What the exercise asks –
If a line below contains the string "writeBack", return that line.

Supplied records –
/-- What a walk waits for. -/
inductive WalkPh where
  | ready
  /-- A table read is outstanding in this table entry. -/
  | reading (idx : Nat)
  /-- The table word read, or an error or poison. -/
  | value (v : Option Word)
  /-- The compare-and-swap of the A and D flags is outstanding. -/
  | swapping (idx : Nat) (old new : Word)
  /-- Its answer: the old value, or an error. -/
  | swapped (old new : Word) (res : Option Word)
  deriving DecidableEq, Repr

/-- A walk in progress (R251). -/
structure Walk where
  id : Nat
  va : Word
  pl : Nat
  wr : Bool
  rd : Bool
  who : WalkFor
  level : Nat
  table : Nat
  /-- The root in force when the walk started (R264). -/
  root : Nat
  ph : WalkPh
  /-- An XINV arrived: discard the result and start again (R260). -/
  again : Bool
  /-- For a warm request, which sets no flag (R253). -/
  warm : Bool
  deriving DecidableEq, Repr

/-- Translation state (R250). -/
structure Xlate where
  l1tlb : List TlbEntry
  ldlTlb : List TlbEntry
  /-- Main TLB: set s, way w at 8 s + w. -/
  mtlb : List (Nat × TlbEntry)
  wcache : List WcEntry
  spans : List (Nat × Span)
  walks : List Walk
  nextWalk : Nat
  deriving DecidableEq, Repr

/-! ## Interrupts, Scale, timing -/

/-- Interrupt latches (R189, R389, R182). -/
structure Irq where
  edge : Word
  mcLatch : Bool
  pfLatch : Bool
  deriving DecidableEq, Repr

/-- The Scale (R288 to R295).  Energies are in sixteenths of a pJ. -/
structure Scale where
  bal : Int
  rsv : Nat
  wSh : List (Nat × BitVec 16)
  wCo : List (Nat × BitVec 16)
  /-- E_TOTAL and the seven category counters: 48 + 4 bits. -/
  e : Vector (BitVec 52) 8
  grantSeq : BitVec 16
  seen : Bool
  lastMove : Nat
  deriving DecidableEq, Repr

/-- A delay-line group (R270 to R274). -/
structure Group where
  cal : Nat
  /-- Codes that canary firings added since the last calibration (R272). -/
  add : Nat
  can : Bool
  str : Bool
  /-- Temperature at the last calibration, in eighths of a degree. -/
  temp : BitVec 12
  deriving DecidableEq, Repr

/-- A move of the sequencer (R277). -/
structure VMove where
  fromL : Fin 8
  toL : Fin 8
  start : Nat
  deriving DecidableEq, Repr

/-- Timing, clocks and voltage (R267 to R287). -/
structure Timing where
  time : Nat
  steps : Word
  stepMon : BitVec 16
  /-- Monitor cycles of the microsecond that runs (R269). -/
  monAcc : Nat
  groups : Vector Group 40
  /-- Groups queued for calibration. -/
  calQ : List (Fin 40)
  /-- The group that calibrates and when it began. -/
  calNow : Option (Fin 40 × Nat)
  /-- CAL_GRP: the group that calibrated last (R274, R296). -/
  calGrp : Fin 40
  /-- CAL_LAST (R275). -/
  calLast : Word
  /-- TIME of the last automatic calibration (R275). -/
  autoLast : Nat
  autoGroup : Fin 40
  vlCur : Fin 8
  vlWant : Fin 8
  /-- The level whose weights are charged (R277). -/
  vlCharge : Fin 8
  /-- The level whose margins are in force (R277). -/
  vlMargin : Fin 8
  move : Option VMove
  /-- PFAIL came during a move: no further one starts (R297). -/
  moveStop : Bool
  vhold : Bool
  vreq : Fin 8
  vreqV : Bool
  vack : Bool
  loTrim : BitVec 10
  loCnt : BitVec 16
  loLock : Bool
  loFrozen : Bool
  lastMark : Nat
  pllLock : Bool
  coast : Bool
  pllAlive : Bool
  /-- STATUS.REF_ALIVE. -/
  refAlive : Bool
  /-- The reference toggles at the pin, and since when (R283, R346). -/
  refHere : Bool
  refSince : Nat
  src : Bool
  /-- A multiplexer switch in progress: target and start (R284). -/
  mux : Option (Bool × Nat)
  /-- The switch has seen its low phase of the old clock (R284). -/
  muxOld : Bool
  /-- A source that the switch needed has stopped: it never ends (R284). -/
  muxLost : Bool
  muxHung : Bool
  temp : BitVec 12
  /-- Retention: the level the core left (R279). -/
  ret : Option (Fin 8)
  /-- Enabled sources that were pending when the core entered retention (R279). -/
  retPend : Word
  /-- Waking from retention: when the oscillator restarted. -/
  waking : Option (Fin 8 × Nat)
  deriving DecidableEq, Repr
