/-- Is a way enabled by the repair map in force (R335)? -/
def State.wayEnabled (s : State) (w : Nat) : Bool := wbit (s.com .rpr 0x50) w

/-- Is a way a shelf way (R206)? -/
def State.shelfWayQ (s : State) (w : Nat) : Bool := 16 ≤ w + s.ls.ways

/-- Does a growth sweep keep this way from taking allocations: one of the new shelf ways, swept or in turn (R209)? -/
def State.growing (s : State) (w : Nat) : Bool :=
  match s.ls.growth with
  | none => false
  | some (n, next, _) => next ≤ w && 16 ≤ w + n && w + s.ls.ways < 16

/-- Is a way of a line's set reserved for a fill in flight (R203)? -/
def State.wayReserved (s : State) (line w : Nat) : Bool :=
  s.noc.rt.any fun e =>
    match e.2.kind with
    | .fill l (some v) _ _ => !e.2.dead && v = w && l % 3072 = line % 3072
    | _ => false

/-- May this way take the line (R200)? -/
def State.wayOk (s : State) (line w : Nat) : Bool :=
  s.wayEnabled w && !s.shelfWayQ w && !s.growing w && !s.wayReserved line w

/-- Remove a line and its L1D copies (R196). -/
def State.lsDrop (s : State) (line w : Nat) : State :=
  ({ s with ls := { s.ls with lines := drop s.ls.lines (s.lsKey line w) } }).l1DropLine line

/-- Replace a line's entry. -/
def State.lsPut (s : State) (line w : Nat) (l : LsLine) : State :=
  { s with ls := { s.ls with lines := put s.ls.lines (s.lsKey line w) l } }

/-- The check of one codeword of a line on a read (R216); `h` is the half.  The Bool answers whether
the line was clean and uncorrectable, and so is gone. -/
def State.lsHalf (s : State) (line w : Nat) (src : Src) (h : Nat) : State × Bool :=
  match lookup s.ls.lines (s.lsKey line w) with
  | none => (s, false)
  | some l =>
    let k := if h = 0 then l.errs.1 else l.errs.2
    let clear := if h = 0 then (0, l.errs.2) else (l.errs.1, 0)
    let addr := 128 * line + 64 * h
    if k = 0 then (s, false)
    else if k ≤ 2 then ((s.lsPut line w { l with errs := clear }).lstError 2 addr w h k src false, false)
    else if l.dirty then
      ((s.lsPut line w { l with errs := clear, pois := setBit l.pois h true }).lstError 5 addr w h 0 src false, false)
    else ((s.lsDrop line w).lstError 3 addr w h 0 src false, true)

/-- The check of a line's tag and state bits (R216); where they are uncorrectable the line is taken as gone (log 8).  The
record of a whole line names its lower codeword (log 122). -/
def State.lsTag (s : State) (line w : Nat) (src : Src) : State :=
  match lookup s.ls.lines (s.lsKey line w) with
  | none => s
  | some l =>
    if l.tagErr = 2 then (s.lsDrop line w).lstError 7 (128 * line) w 0 0 src false
    else if l.tagErr = 1 then (s.lsPut line w { l with tagErr := 0 }).lstError 2 (128 * line) w 0 0 src false
    else s

/-- The checks on a read of a line: tag and state bits, then both codewords (R216). -/
def State.lsCheck (s : State) (line w : Nat) (src : Src) : State × Bool :=
  let (s1, g) := (s.lsTag line w src).lsHalf line w src 0
  if g then (s1, true) else s1.lsHalf line w src 1

/-- Is the write of an evicted line still to leave (R203, R213)? -/
def State.evicting (s : State) (line : Nat) : Bool :=
  s.noc.rt.any fun e => (match e.2.kind with | .writeBack _ _ => true | _ => false) && e.2.addr = 128 * line && !e.2.sent

/-- A write of a whole line to memory (R203, R223). -/
def lineWrite (line w : Nat) (l : LsLine) (src : Src) (evict : Bool) : RtEntry :=
  { newReq (.writeBack evict w) src 1 (128 * line) 5 with
    data := l.data, mask := List.replicate 128 true, psn := l.pois.toNat }

/-- Send a dirty line to memory and mark it clean; none when no table entry is free (R201, R212).  The data of a clean
line are not read, so only its tag is checked. -/
def State.lsClean (s : State) (line w : Nat) (src : Src) (evict : Bool := false) : Option (State × Option Nat) :=
  let s0 := s.lsTag line w src
  if (lookup s0.ls.lines (s0.lsKey line w)).any (·.dirty) then
    let s1 := (s0.lsCheck line w src).1
    match lookup s1.ls.lines (s1.lsKey line w) with
    | none => some (s1, none)
    | some l =>
      match s1.request true (lineWrite line w l src evict) with
      | none => none
      | some (s2, i) =>
        some (((s2.lsPut line w { l with dirty := false }).bump .lst 7 1 src.thread?).charge 0x12 1 src.thread?, some i)
  else some (s0, none)

/-- Make room for a line: a way, and the write-back that must leave first (R200, R203).
None when every way is reserved or no table entry is free. -/
def State.lsRoom (s : State) (line : Nat) (src : Src) : Option (State × Nat × Option Nat) :=
  let ok := s.wayOk line
  match (List.range 16).find? fun w => ok w && (lookup s.ls.lines (s.lsKey line w)).isNone with
  | some w => some (s, w, none)
  | none =>
    if !(List.range 16).any ok then none
    else
      let w := plruVictim 4 0 0 16 ok (getD zero15 s.ls.plru (line % 3072))
      match lookup s.ls.lines (s.lsKey line w) with
      | none => some (s, w, none)
      | some v =>
        match s.lsClean v.line w src true with
        | none => none
        | some (s1, i) => some (s1.lsDrop v.line w, w, i)

/-- Put a line into a way (R199), used by fills; `src` demanded it. -/
def State.lsInstall (s : State) (line w : Nat) (data : List Byte) (pois : BitVec 2) (errs : Nat × Nat) (src : Src) : State :=
  ((s.lsPut line w { line := line, dirty := false, data := data, pois := pois, errs := errs, tagErr := 0 }).lsTouch
    line w).charge 0x13 1 src.thread?

/-! ## Side buffer (R210) -/

/-- The side-buffer entry of a line that is not to be discarded. -/
def State.sideOf (s : State) (line : Nat) : Option SideLine :=
  s.ls.side.find? fun e => e.line = line && !e.drop

/-- Remove side-buffer entries of a line. -/
def State.sideRemove (s : State) (line : Nat) : State :=
  { s with ls := { s.ls with side := s.ls.side.filter fun e => !(e.line = line && !e.drop) } }

/-- A write to a line, or maintenance by address: the entry is invalidated, a fill in flight is
discarded when it arrives; counted as evicted unused (R210). -/
def State.sideKill (s : State) (line : Nat) (src : Src) : State :=
  match s.sideOf line with
  | none => s
  | some e =>
    let side := match e.data with
      | some _ => s.ls.side.filter fun x => !(x.line = line && !x.drop)
      | none => s.ls.side.map fun x => if x.line = line then { x with drop := true } else x
    ({ s with ls := { s.ls with side := side } }).bump .ldl 5 1 src.thread?
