/-! ## Interrupt sources (R189, R190) -/

/-- Is source `n` level-sensitive? -/
def levelSource (n : Nat) : Bool := n < 16 || n = 28

/-- Is source `n` pending (R189)? -/
def State.srcPending (s : State) (n : Nat) : Bool :=
  if n < 16 then
    ((s.frame (pageOf n)).event &&& ~~~ (s.frame (pageOf n)).mask) ≠ 0
  else if n = 28 then s.noc.barRel
  else if n = 29 ∨ n = 30 ∨ n = 31 then false
  else wbit s.irq.edge n

/-- IRQ.PEND (R190). -/
def State.pend (s : State) : Word :=
  BitVec.ofNat 64 ((List.range 64).foldl (fun a n => a + b2n (s.srcPending n) * 2 ^ n) 0)

/-- Raise an edge (R189). -/
def State.edge (s : State) (n : Nat) : State :=
  { s with irq := { s.irq with edge := setBit s.irq.edge n true } }

/-- No thread has STAT.FS = 1 (R285, R328). -/
def State.noFs (s : State) : Bool := (List.finRange 4).all fun t => !(s.th t).fs

/-- Configuration of a source in force (R190). -/
def State.srcPri (s : State) (n : Nat) : Nat := bits (s.comN .irq (0x200 + 8 * n)) 3 0
def State.srcThr (s : State) (n : Nat) : Nat := bits (s.comN .irq (0x200 + 8 * n)) 5 4
def State.srcEn (s : State) (n : Nat) : Bool := nbit (s.comN .irq (0x200 + 8 * n)) 6

/-- The enabled sources that are pending (R279). -/
def State.enPend (s : State) : Word :=
  BitVec.ofNat 64 ((List.range 64).foldl (fun a n => a + b2n (s.srcPending n && s.srcEn n) * 2 ^ n) 0)

/-- A wake from retention begins: the oscillator restarts (R279, R282, R302). -/
def State.rouse (s : State) : State :=
  match s.tmg.ret with
  | none => s
  | some l =>
    { s with
      tmg := { s.tmg with ret := none, waking := some (l, s.tmg.time) }
      crk := { s.crk with woken := true } }

/-- Does what arrives wait in the port: the core is in retention or waking, or something waits there already (R279)? -/
def State.portHolds (s : State) : Bool := s.tmg.ret.isSome || s.tmg.waking.isSome || !s.noc.inbox.isEmpty

/-- A command arrives at a port that holds it; it wakes the core (R279). -/
def State.arrives (s : State) (c : Instr) : State :=
  { s with noc := { s.noc with inbox := s.noc.inbox ++ [c] } }.rouse

/-- Sources that are pending, enabled and name the thread (R175, R287). -/
def State.sourcesFor (s : State) (t : Thread) : List Nat :=
  (List.range 64).filter fun n => s.srcPending n && s.srcEn n && s.srcThr n = t.val

/-- The pending source of highest priority of at least `ipl`; the lowest number wins (R185). -/
def State.bestSource (s : State) (t : Thread) (ipl : Nat) : Option (Nat × Nat) :=
  (s.sourcesFor t).foldl (fun b n =>
    if s.srcPri n < ipl then b else
    match b with
    | none => some (n, s.srcPri n)
    | some (_, q) => if q < s.srcPri n then some (n, s.srcPri n) else b) none

/-- An event that a thread takes: cause, priority of an interrupt, fault address, fault information. -/
structure Event where
  cause : Nat
  pri : Option Nat
  addr : Word
  info : Word
  deriving DecidableEq, Repr

/-- A synchronous event. -/
def syncEv (cause : Nat) (addr info : Word) : Event := { cause, pri := none, addr, info }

Reply to the exercise –
  s.noc.rt.any fun e => (match e.2.kind with | .writeBack _ _ => true | _ => false) && e.2.addr = 128 * line && !e.2.sent
  { newReq (.writeBack evict w) src 1 (128 * line) 5 with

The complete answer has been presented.